The symptoms of Huntington's disease can vary from person to person, and gradually worsen over time. Symptoms can develop at any time, but they tend to emerge between the age of 30 and 50.

Symptoms are grouped into three areas:

  • Movement.

  • Cognitive.

  • Mood and behavioural problems.

Movement problems

Huntington's disease can cause both involuntary and impaired movement problems, which include:

  • Jerky, involuntary movements in the head, face, arms or legs (chorea).

  • Muscle spasms mostly in the shoulders, neck, arms and legs (dystonia).

  • Stiff or rigid limbs and slower movements (bradykinesia).

  • Difficulty swallowing.

  • Slurred speech.

  • Slow eye movements.

In severe chorea, you can develop uncontrollable movements of your arms or legs (called ballism). This can interfere with your ability to move around. You may be more likely to fall, have difficulty holding things, and feeding or dressing yourself.

As Huntington's disease progresses, chorea symptoms tend to gradually be replaced by dystonia. Dystonia can lead to twisting movements, repetitive movements, or abnormal postures.

Because the disease can also affect the muscles that control your swallowing, choking can be a problem as well as weight loss due to difficulty eating.

The slow and unusual eye movements can make it difficult looking from side to side or up and down.

Cognitive problems

Because Huntington's disease affects your brain as well as your nervous system, cognitive problems can develop, these include:

  • Short-term memory loss and memory lapses.

  • Lack of concentration; not being able to focus, organise, or prioritise tasks.

  • Trouble processing thoughts.

  • Orientation problems.

  • Difficulty learning new skills or information.

  • Impaired judgment.

  • Lack of impulse control.

The slow decline in cognition can be similar to a dementia-type problem.

Mood and behavioural problems

Changes in your behaviour can be one of the first signs of Huntington's disease and they may come on before your movement is affected.
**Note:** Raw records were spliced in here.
/-! ### The clock, the configuration and the resets (Chapter 11) -/

/-- Set Clock sets the clock, begins a new count of 100 ticks, answers the value replaced, and makes the conditioning test, as does
each advance of the clock by one second, which stays at its largest value; CONDITIONING_END and CHARGER_HOLD_EXPIRY do one of
those tests (R35, R79, R220, log 16). LINE_LINK_DOWN stops the line's silence timer, raises its entry, and ends its open splices (R157, R204); a LOAD
handover whose wait limit is over turns its mission into a RETURN, and an UNLOAD one ends its mission and its handover (R132, R135); the end
of a retry wait clears it (R151). None of them does anything before its time, by the model's choice (log 3). -/
def Obligations.TimeAndExpiriesAct : Prop :=
  (∀ (s : State),
      (∀ q v, q.ok 0x34 → ∃ t, exec (.setClock q v) s = .next t ∧ s.Answers t q 0x34 .ok (.number s.hall.clock) ∧ t.hall.clock = v ∧
        t.hall.secondFrom = s.hall.timebase ∧
        ∀ i, (tget t.hall.reels i).map Reel.fixed = (tget s.hall.reels i).map fun r =>
          (if r.state = .conditioning ∧ r.earliest ≤ v then { r with state := .stored } else r).fixed) ∧
      (s.hall.secondFrom + 100 ≤ s.hall.timebase →
        ∃ t, exec .hallClockAdvance s = .next t ∧ t = { s with hall := t.hall } ∧ t.hall.clock = min 4294967295 (s.hall.clock + 1) ∧
          t.hall.secondFrom = s.hall.secondFrom + 100 ∧
          ∀ i, (tget t.hall.reels i).map Reel.fixed = (tget s.hall.reels i).map fun r =>
            (if r.state = .conditioning ∧ r.earliest ≤ min 4294967295 (s.hall.clock + 1) then { r with state := .stored } else r).fixed) ∧
      (s.hall.timebase < s.hall.secondFrom + 100 → exec .hallClockAdvance s = .next s) ∧
      (∀ i r, tget s.hall.reels i = some r → r.state = .conditioning → r.earliest ≤ s.hall.clock →
        ∃ t, exec (.conditioningEnd i) s = .next t ∧
          s.Becomes t { s.hall with reels := tput s.hall.reels i { r with state := .stored } }) ∧
      (∀ z x c, s.hall.zone z = some x → x.hold = some c → c.expiry ≤ s.hall.clock →
        ∃ t, exec (.chargerHoldExpiry z) s = .next t ∧
          s.Becomes t { s.hall with zones := tmod s.hall.zones z fun y => { y with hold := none } } ∧
          (t.hall.zone z).map (·.hold) = some none)) ∧
  (∀ (s : State),
      (∀ n l e, s.hall.line n = some l → l.silence = some e → e ≤ s.hall.timebase →
        ∃ t, exec (.lineLinkDown n) s = .next t ∧ t = { s with hall := t.hall } ∧
          (tget t.hall.lines n).map Line.fixed = some ({ l with silence := none } : Line).fixed ∧
          (t.hall.fault ⟨.lineLinkDown, .line n⟩).active = true ∧
          (∀ st x r, s.hall.stand st = some x → st.line = n → 1 ≤ st.stand → st.stand ≤ 8 → x.mode = .splicing →
            x.lastSplice = some r → r.outcome = none → ∃ y, t.hall.stand st = some y ∧ y.mode = .unknown) ∧
          (∀ c, s.hall.count n = some c → ∃ d, t.hall.count n = some d ∧ (∀ iv ∈ d.intervals, iv.sent = false) ∧
            d.counted = c.counted ∧ d.finalized = c.finalized)) ∧
      (∀ st x y m, s.hall.stand st = some x → x.handover = some y → y.started + s.hall.params.waitLimit * 100 ≤ s.hall.timebase →
        s.hall.mission y.mission = some m →
        (y.kind = .load → y.phase ≠ .granted → m.reel.isSome →
          ∃ t n, exec (.handoverWaitLimit st) s = .next t ∧ t = { s with hall := t.hall } ∧ t.hall.setting = s.hall.setting ∧
            tget t.hall.missions y.mission = some n ∧ n.kind = .ret ∧ n.reel = m.reel ∧
            (s.hall.Served → (tget s.hall.vehicles y.vehicle).isSome →
              ∃ a, (t.hall.vehicle y.vehicle).abort = some a ∧ .transferTimeout ∈ a.causes)) ∧
        (y.kind = .unload → y.armDone = false → s.hall.handoverOf y.mission = some (st, y) → tsorted s.hall.missions = true →
          let g := s.hall.waitOver y
          ∃ t, exec (.handoverWaitLimit st) s = .next t ∧ t = { s with hall := g.finish } ∧ t.hall.setting = s.hall.setting ∧
            g.mission y.mission = none ∧ g.handover st = none ∧
            ((tget s.hall.vehicles y.vehicle).isSome → ∃ a, (g.vehicle y.vehicle).abort = some a ∧ .transferTimeout ∈ a.causes) ∧
            (s.hall.notices.length ≤ 48 →
              ∃ k, ⟨k, .missionEnd y.mission m.kind m.reel m.vehicle .aborted⟩ ∈ t.hall.notices))) ∧
      (∀ i, (∀ r, tget s.hall.reels i = some r → r.state = .conditioning → s.hall.clock < r.earliest) →
        exec (.conditioningEnd i) s = .next s) ∧
      (∀ z, (∀ x c, s.hall.zone z = some x → x.hold = some c → s.hall.clock < c.expiry) →
        exec (.chargerHoldExpiry z) s = .next s) ∧
      (∀ st x e, s.hall.stand st = some x → x.retry = some e → e ≤ s.hall.timebase →
        ∃ t, exec (.retryWaitExpiry st) s = .next t ∧ s.Becomes t { s.hall with
          stands := tmod s.hall.stands (standKey st) fun y => { y with retry := none } }) ∧
      (∀ st x, s.hall.stand st = some x → (∀ e, x.retry = some e → s.hall.timebase < e) → exec (.retryWaitExpiry st) s = .next s) ∧
      (∀ st x, s.hall.stand st = some x → (∀ y, x.handover = some y → s.hall.timebase < y.started + s.hall.params.waitLimit * 100) →
        exec (.handoverWaitLimit st) s = .next s) ∧
      (∀ n l, s.hall.line n = some l → (∀ e, l.silence = some e → s.hall.timebase < e) → exec (.lineLinkDown n) s = .next s))
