theorem floor10_mod (v : Nat) : floor10 v % 10 = 0 := by unfold floor10; omega

theorem foldl_min_le (l : List Nat) (m : Nat) : l.foldl min m ≤ m := by
  induction l generalizing m with
  | nil => exact Nat.le_refl m
  | cons x l ih => exact (ih _).trans (Nat.min_le_left ..)

/-- The formed value is a multiple of 10 from crawl to the top (R161). -/
theorem Line.formed_sound {l : Line} (hl : l.Sound) (vs : List Nat) :
    l.formed vs % 10 = 0 ∧ l.cfg.crawl ≤ l.formed vs ∧ l.formed vs ≤ l.top := by
  have h1 := foldl_min_le vs l.top
  have h2 := floor10_le (vs.foldl min l.top)
  have h3 := floor10_mod (vs.foldl min l.top)
  have h4 := hl.low
  have h5 := hl.cfg.order
  have h6 := hl.cfg.crawl
  have h7 : l.top = min l.hostCeiling l.cfg.lineMax := rfl
  unfold Line.formed
  omega

/-- The ceiling a line has once its value has been formed (R161). -/
theorem Line.settled_sound {l : Line} (hl : l.Sound) (vs : List Nat) (h : l.moves (l.formed vs) = false) : l.CeilingSound := by
  obtain ⟨h1, h2, h3⟩ := l.formed_sound hl vs
  unfold Line.moves at h
  simp only [Bool.or_eq_false_iff, decide_eq_false_iff_not, Bool.and_eq_false_iff] at h
  constructor <;> omega

namespace Hall.Follows

variable {a b c : Hall}

/-! ### The cascade -/

theorem serveSlots (x : a.Follows b) : a.Follows b.serveSlots :=
  ((x.foldl (fun h v => (refl h).returnIfOwed v) _).serveChargers).raisedRetry _

/-- Every consequence follows. -/
theorem runJob (x : a.Follows b) (j : Job) : a.Follows (b.runJob j) := by
  cases j with
  | bayWalk => exact x.walkBays
  | missionLeft => exact x.serveSlots
  | chargersFree => exact x.serveChargers
  | arbiter => exact x.runArbiter
  | starvedRetry g w => exact x.starvedRetry g w
  | gotDrop s => exact x.gotDrop s
  | loadReady s => exact x.openLoad s
  | unloadReady s => exact x.openUnload s
  | chargeNeed v => exact x.chargeNeed v
  | reRaise st => exact x.reRaise st
  | callTest st => exact x.callTest st
  | spliceTest st => exact x.spliceTest st
  | requestLoad st => exact x.requestLoad st
  | retryRoutes => exact x.retryRoutes

/-- The cascade follows, however many consequences it makes (log 5). -/
theorem settle (x : a.Follows b) (n : Nat) : a.Follows (b.settle n) := by
  induction n generalizing b with
  | zero => exact x
  | succ n ih =>
    unfold Hall.settle; split
    · exact x
    · rename_i j rest _
      refine ih (Follows.runJob ?_ j)
      exact x.next rfl

end Hall.Follows

/-! ### The end of an event -/

theorem Hall.formCeiling_steps (h : Hall) (n : Nat) : h.Steps (h.formCeiling n) := by
  unfold Hall.formCeiling; split
  · rename_i l _
    dsimp only
    have h1 := (Hall.Follows.refl h).takeConstraining n (h.lineValues n)
    split
    · refine h1.toSteps.trans (Hall.Steps.trans ?_ ((Hall.Follows.refl _).sendCeiling n).toSteps)
      exact ⟨congrArg (fun l => { (h.takeConstraining n (h.lineValues n)).ground with lines := l })
          (tview_tmod Line.fixed _ n (fun x => { x with ceiling := l.formed ((h.lineValues n).map (·.2)) }) fun _ _ => rfl),
        List.prefix_rfl, List.prefix_rfl, .refl .refl _, fun _ m h _ => ⟨m, h, .refl m⟩, .refl .refl _, fun h => ⟨h, fun _ => rfl⟩⟩
    · exact h1.toSteps
  · exact (Hall.Follows.refl h).toSteps

/-- A forming pays what a line is owed (R161). -/
theorem Hall.formCeiling_sound {h : Hall} {n : Nat} {o : List Nat} (s : h.SoundBut (n :: o)) : (h.formCeiling n).SoundBut o := by
  unfold Hall.formCeiling; split
  · rename_i l hl
    have hl : tget h.lines n = some l := hl
    obtain ⟨y, hy, hf, hc⟩ := Hall.takeConstraining_get h n (h.lineValues n) hl
    have hcfg : y.cfg = l.cfg := by have e := congrArg Line.cfg hf; exact e
    have hhost : y.hostCeiling = l.hostCeiling := by have e := congrArg Line.hostCeiling hf; exact e
    have htop : y.top = l.top := by simp [Line.top, hcfg, hhost]
    have hsl := s.lines _ (tget_mem hl)
    have s' := ((Hall.Follows.refl h).takeConstraining n (h.lineValues n)).sound _ s
    have other : ∀ k l', k ≠ n → tget (h.takeConstraining n (h.lineValues n)).lines k = some l' →
        l'.CeilingSound ∨ k ∈ (h.takeConstraining n (h.lineValues n)).ceilings ∨ k ∈ o := fun k l' hk hl' => by
      simpa [hk] using s'.ceilings k l' hl'
    obtain ⟨f1, f2, f3⟩ := l.formed_sound hsl ((h.lineValues n).map (·.2))
    dsimp only
    split
    · refine ((Hall.Follows.refl _).sendCeiling n).sound o ⟨s'.faults, s'.notices, s'.counts, fun p hp => ?_, fun k l' hl' => ?_⟩
      · rcases mem_tmod hp with hp | ⟨z, hz, _, rfl⟩
        · exact s'.lines p hp
        · have t := s'.lines _ hz
          exact ⟨t.cfg, f1, t.host, t.low, t.high⟩
      · by_cases hk : k = n
        · subst hk
          rw [Hall.modLine_lines, tget_tmod_same, hy] at hl'
          cases hl'
          exact .inl ⟨hcfg ▸ f2, by simpa [Line.top, hcfg, hhost] using f3⟩
        · rw [Hall.modLine_lines, tget_tmod_ne _ _ hk] at hl'
          exact other k l' hk hl'
    · rename_i hm
      refine ⟨s'.faults, s'.notices, s'.counts, s'.lines, fun k l' hl' => ?_⟩
      by_cases hk : k = n
      · subst hk
        rw [hy] at hl'
        cases hl'
        have t := l.settled_sound hsl _ (by simpa using hm)
        exact .inl ⟨by rw [hcfg, hc]; exact t.low, by rw [htop, hc]; exact t.high⟩
      · exact other k l' hk hl'
  · rename_i hn
    have hn : tget h.lines n = none := hn
    refine ⟨s.faults, s.notices, s.counts, s.lines, fun k l' hl' => ?_⟩
    by_cases hk : k = n
    · subst hk; rw [hn] at hl'; cases hl'
    · simpa [hk] using s.ceilings k l' hl'

theorem Hall.finish_steps (h : Hall) : h.Steps h.finish := by
  unfold Hall.finish Hall.formCeilings
  refine Hall.Steps.foldl (fun h n => h.formCeiling_steps n) _ ?_
  refine Hall.Steps.trans ((Hall.Follows.refl h).settle Config.cascadeBound).toSteps ?_
  exact ⟨rfl, List.prefix_rfl, List.prefix_rfl, .refl .refl _, fun _ m h _ => ⟨m, h, .refl m⟩, .refl .refl _, fun h => ⟨h, fun _ => rfl⟩⟩

/-- What the end of an event leaves: everything that `Hall.Trace` says. -/
theorem Hall.finish_trace (h : Hall) : h.Trace h.finish := h.finish_steps.trace

theorem Hall.formAll_sound (o : List Nat) : ∀ {h : Hall}, h.SoundBut o → (o.foldl Hall.formCeiling h).Sound := by
  induction o with
  | nil => exact fun s => s
  | cons n o ih => exact fun s => ih (Hall.formCeiling_sound s)

/-- The end of an event keeps the hall sound. -/
theorem Hall.finish_sound {h : Hall} (s : h.Sound) : h.finish.Sound := by
  unfold Hall.finish Hall.formCeilings
  have s' := ((Hall.Follows.refl h).settle Config.cascadeBound).sound _ s
  refine Hall.formAll_sound _ ⟨s'.faults, s'.notices, s'.counts, s'.lines, fun k l hl => ?_⟩
  have t := s'.ceilings k l hl
  simp only [List.not_mem_nil, or_false] at t
  exact t.imp_right .inr

/-! ### No ceiling is owed after an event -/

section
variable (h : Hall)

@[simp] theorem Hall.sendHold_ceilings (n : Nat) : (h.sendHold n).ceilings = h.ceilings := by unfold Hall.sendHold; split <;> rfl

@[simp] theorem Hall.evalHold_ceilings (n : Nat) : (h.evalHold n).ceilings = h.ceilings := by
  unfold Hall.evalHold; dsimp only; split <;> simp

@[simp] theorem Hall.changeFault_ceilings (k : FaultKey) (c : FaultChange) (e : FaultEntry) :
    (h.changeFault k c e).ceilings = h.ceilings := by
  unfold Hall.changeFault Hall.evalSubject; split <;> simp [Hall.setFault]

@[simp] theorem Hall.starving_ceilings (st : StandAddr) (v : Bool) : (h.setActive (standFault .starving st) v).ceilings = h.ceilings := by
  unfold Hall.setActive; split
  · unfold Hall.raise; split
    · rfl
    · simp [standFault, stopsFleet]
  · unfold Hall.lower; split <;> simp

@[simp] theorem Hall.setUrgent_ceilings (v : Bool) (st : StandAddr) : (h.setUrgent v st).ceilings = h.ceilings := by
  unfold Hall.setUrgent; split <;> rfl

theorem Hall.foldl_ceilings {β : Type} {f : Hall → β → Hall} (hf : ∀ g x, (f g x).ceilings = g.ceilings) (l : List β) :
    (l.foldl f h).ceilings = h.ceilings := by
  induction l generalizing h with
  | nil => rfl
  | cons x l ih => rw [List.foldl_cons, ih, hf]

@[simp] theorem Hall.takeConstraining_ceilings (n : Nat) (l : List (StandAddr × Nat)) :
    (h.takeConstraining n l).ceilings = h.ceilings := by
  unfold Hall.takeConstraining; split
  · dsimp only
    rw [Hall.foldl_ceilings _ (fun g st => by simp), Hall.foldl_ceilings _ (fun g st => by simp), Hall.foldl_ceilings _ (fun g st => by simp)]
    rfl
  · rfl

@[simp] theorem Hall.noteCeiling_ceilings (n : Nat) : (h.noteCeiling n).ceilings = h.ceilings := by
  unfold Hall.noteCeiling; split <;> simp

@[simp] theorem Hall.sendCeiling_ceilings (n : Nat) : (h.sendCeiling n).ceilings = h.ceilings := by
  unfold Hall.sendCeiling; split
  · simp
  · rfl

@[simp] theorem Hall.formCeiling_ceilings (n : Nat) : (h.formCeiling n).ceilings = h.ceilings := by
  unfold Hall.formCeiling; split
  · dsimp only; split <;> simp
  · rfl

end

/-- No ceiling is owed once an event has ended (log 4). -/
@[simp] theorem Hall.finish_ceilings (h : Hall) : h.finish.ceilings = [] := by
  unfold Hall.finish Hall.formCeilings
  rw [Hall.foldl_ceilings _ (fun g n => by simp)]

end Sys2Proof.Machine
end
These include:

  • Irritability, apathy or sadness.

  • Low interest in self-care; for example, washing less frequently, not taking care of your appearance, and being untidy.

  • Mental health problems including depression or suicidal thoughts.

Depression is the common psychological symptom in people with Huntington's disease and there is an increased risk of suicide.

Other mental health problems include:

The personality changes related to Huntington's disease can be very difficult for you or your loved ones to deal with, and can put a strain on your relationships.

You may find it difficult to accept that your behaviour may be a problem. It is all part of the way that Huntington's disease affects your brain

Symptoms of juvenile Huntington's disease

Juvenile Huntington's disease is less common than the form which presents later. Symptoms begin in childhood or adolescence (before the age of 20). Around 5 - 10% of all cases of Huntington's disease present at this age. Symptoms are similar to Huntington's disease which presents as an adult, they just occur earlier.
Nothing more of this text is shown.